Network Contract Management

Rick Krohn
A core capability of any physician organization is the ability to develop new business on behalf of its' membership, and the traditional physician network has focused on this single overriding mission to ally physicians in a loose confederation of practices for contracting purposes. In a strictly fee for service environment, this strategy has been effective in generating new contracts and preserving old ones, but it is a notoriously weak bonding agent and preserves the culture of the independent, small practitioner. As managed care exercises an ever-growing influence on the healthcare marketplace, this physician culture is increasingly out of step with the trend toward market consolidation and the demand for ongoing gains in operating efficiency.
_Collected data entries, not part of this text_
-- ==== Sys2Proof/Config.lean ====
section
/-! DEFINITION. What an implementation fixes, and the free values.
The open parameters of spec/00_scope.md R9 ("the model takes each as an argument") are plain data, a `Params` that
State carries and no step changes; the free values are constants with no body, so nothing can be proved of them. -/

namespace Sys2Proof

/-- TIMER_MODE (00_scope.md R9; 60_exceptions.md R251, R252). -/
inductive TimerMode where
  | coupled
  | hostScheduled
  deriving DecidableEq, Repr

/-- SHIFT_SRC (00_scope.md R9; 41_alu.md R161, R162): which register the shifts read. -/
inductive ShiftSrc where
  | vy
  | vx
  deriving DecidableEq, Repr

/-- One font glyph: five bytes, row 0 first (10_state.md R38). -/
abbrev Glyph := Vector Byte 5

/-- FONT: sixteen glyphs, stored contiguously (10_state.md R38). -/
abbrev Font := Vector Glyph 16

/-- The open parameters of the core (00_scope.md R9). -/
structure Params where
  timerMode : TimerMode
  shiftSrc  : ShiftSrc
  font      : Font
  deriving DecidableEq, Repr

/-- The default FONT. PRESUMED: the table of 10_state.md R49, which the spec takes from the family and not from its
source (log entry 3). -/
def Font.default : Font :=
  #v[#v[0xF0, 0x90, 0x90, 0x90, 0xF0], #v[0x20, 0x60, 0x20, 0x20, 0x70],
     #v[0xF0, 0x10, 0xF0, 0x80, 0xF0], #v[0xF0, 0x10, 0xF0, 0x10, 0xF0],
     #v[0x90, 0x90, 0xF0, 0x10, 0x10], #v[0xF0, 0x80, 0xF0, 0x10, 0xF0],
     #v[0xF0, 0x80, 0xF0, 0x90, 0xF0], #v[0xF0, 0x10, 0x20, 0x40, 0x40],
     #v[0xF0, 0x90, 0xF0, 0x90, 0xF0], #v[0xF0, 0x90, 0xF0, 0x10, 0xF0],
     #v[0xF0, 0x90, 0xF0, 0x90, 0x90], #v[0xE0, 0x90, 0xE0, 0x90, 0xE0],
     #v[0xF0, 0x80, 0x80, 0x80, 0xF0], #v[0xE0, 0x90, 0x90, 0x90, 0xE0],
     #v[0xF0, 0x80, 0xF0, 0x80, 0xF0], #v[0xF0, 0x80, 0xF0, 0x80, 0x80]]

/-- The default parameters of 00_scope.md R9. -/
def Params.default : Params :=
  { timerMode := .coupled, shiftSrc := .vy, font := Font.default }

/-- Free value: the keys pressed at the n-th tick the host has not scheduled (10_state.md R55; log entry 5). -/
opaque Config.freeKeys : Nat → Vector Bool 16

/-- Free value: the exit signal given with them (10_state.md R55; log entry 5). -/
opaque Config.freeExit : Nat → Bool

/-- Free value: the random byte of that tick (10_state.md R56, decision D13; log entry 5). -/
opaque Config.freeRnd : Nat → Byte

/-- Free value: the draw among several pressed keys (44_keys_timers.md R223, decision D12; log entry 7). -/
opaque Config.freePick : Nat → Nat

/-- Free value: the timer decrements a HOST_SCHEDULED host makes before that tick (60_exceptions.md R252; log entry 5). -/
opaque Config.freeDecrements : Nat → Nat

end Sys2Proof
end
This stark truth becomes apparent as the contracting environment shifts from a pure fee for service to a mixed environment of fee for service and managed care contracting. When this occurs the demands placed upon physician practices change dramatically, in terms of the ability of physicians to compete for and manage an array of indemnity and risk based contracting arrangements. Payers seek to ratchet down reimbursement, impose demands for information and compliance with operating and clinical standards, off-load risk to providers, and proceed to create relationships with larger physician organizations. All too often, physicians have been ill prepared to accept the additional administrative and clinical burdens of these newer contracting arrangements.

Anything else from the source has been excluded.